Tuesday Morning Quaterback: It Doesn't Pay To Punt

Which leaves us with the question of whether the coach conjectured by Shula could ever exist. Such a coach would need to be completely unconcerned with the media and owner backlash that would follow a loss caused by a no-punt policy. Such a coach would need to be fearless, and financially independent. Will there ever be such a coach? Tuesday Morning Quarterback wonders. But next time it's fourth-and-3 and you hear the announcers say "now they have to punt," just remember: No, they don't have to punt.

In other football news, all hail the United States Saints! That's what TMQ called the team last season during its wanderings, and surely they were the United States Saints last night upon their triumphal return to New Orleans. The emotion of the event was powerful, but the Saints played so well it forced one to wonder: Maybe this is actually a top team. How fitting if the football gods repaid the Saints' horrible 2005 with a wonderful 2006. Between Drew Brees and Reggie Bush looking so, so good while Daunte Culpepper and Mario Williams look so, so bad, there must be serious buyer's remorse today in Miami and Houston. The Saints' early blocked-punt touchdown was not only a sweet play but conformed with TMQ's immutable law of punt defense: Send Eight to Make a Punt Go Backward. As this column has pointed out before, NFL coaches rarely send more than five rushers after the punter. It's blame-shifting: if the coach calls an all-out rush and the kicker is roughed then a coaching decision is blamed, whereas if there's a light rush, a return and the offense fails to move the ball, then the players are blamed. On the first Atlanta punt, New Orleans overloaded the line with eight men in tight, and all eight came: Thunk! For the rest of the contest, New Orleans rushed only five. NFL special teams coaches, take heed.
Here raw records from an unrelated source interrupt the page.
-- ==== Sys2Proof/Config.lean ====
section
/-! DEFINITION. Config.lean: the numbers that the manual fixes for every DP441. The manual leaves no result of a
command undefined, so there is no free value here (NOTES.md, assumption 1). -/

namespace Sys2Proof.Config

/-- Ticks in one second of device time (00_scope.md, Conventions). -/
def ticksPerSecond : Nat := 12800
/-- The greatest seconds of device time (R167). -/
def maxSeconds : Nat := 4294967295
/-- The greatest event ident and the greatest interval index (R97, R139). -/
def maxIdent : Nat := 4294967295
/-- The ceiling of the running and interruption durations, in ticks (R66). -/
def maxDuration : Nat := 54975581388799
/-- The clamp of a scaled sample, in centivolts (R8). -/
def maxScaled : Int := 100000
/-- The earliest position at which a crossing is accepted (R21). -/
def acceptFrom : Nat := 98
/-- The position at which a boundary is forced (R22). -/
def forceAt : Nat := 143
/-- Entries of the pre-trigger ring (R108). -/
def ringCapacity : Nat := 1144
/-- Entries of one capture block (R111). -/
def blockCapacity : Nat := 256
/-- Capture blocks in the pool (R110). -/
def blockCount : Nat := 128
/-- Entries of the capture directory (R112). -/
def directoryCapacity : Nat := 16
/-- Records of the Event Register (R98). -/
def registerCapacity : Nat := 512
/-- Records of the Interval Log (R139). -/
def logCapacity : Nat := 1008
/-- Summaries of the Summary List (R143). -/
def summaryCapacity : Nat := 4
/-- Messages waiting in the response source (R183). -/
def responseCapacity : Nat := 8
/-- Entries of the event push list (R188). -/
def eventPushCapacity : Nat := 16
/-- Entries of the interval push list (R188). -/
def intervalPushCapacity : Nat := 4
/-- The ceiling of the class counts and of the break count (R90, R136). -/
def maxCount : Nat := 65535
/-- Local ticks of silence that end CHECK or ALIGNED (R154). -/
def silenceLimit : Nat := 16
/-- Ticks after its end at which a closing interval closes at the latest (R137). -/
def closingTicks : Nat := 48

end Sys2Proof.Config
end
In other news, they were booing in Foxborough as the Patriots left the field at halftime. Sure, New England has won three of the last five Super Bowls. But what have you done for us lately! Meanwhile, Ben Roethlisberger has lost two consecutive games and threw three awful interceptions on Sunday. Now he's only 28-6 as an NFL starter. He's really tailing off! How soon till Steelers fans start booing Roethlisberger?

Stat of the Week No. 1: Baltimore and San Diego have outscored their opponents by a combined 110 points.

Stat of the Week No. 2: At 1:59 p.m. ET on Sunday, almost an hour into their third game of the season, the Buccaneers scored their first touchdown of the 2006 season.

Stat of the Week No. 3: Because the Raiders had a bye, it will be October before Oakland scores its first touchdown of the 2006 season.

Stat of the Week No. 4: Seattle is on a 23-4 streak at home.

Stat of the Week No. 5: At 11:22 p.m. ET on Sunday, the Broncos allowed their first touchdown of the 2006 season. Considering an overtime, the Denver defense played 12 consecutive quarters without allowing a touchdown.

Stats of the Week No. 6: At 8:53 p.m. ET on Monday, the Falcons allowed their first touchdown of the 2006 season.

Stats of the Week No. 7: At the end of the first quarter in Seattle, Eli Manning had two interceptions and minus-12 yards passing.

Stats of the Week No. 8 : The Giants have not won in Seattle in 25 years.

Stats of the Week No. 9 : Stretching back to Jan. 1, when the Buccaneers won the NFC South, Tampa has lost four straight.

Stats of the Week No. 10 : The Saints are 3-0 for the first time since 1842.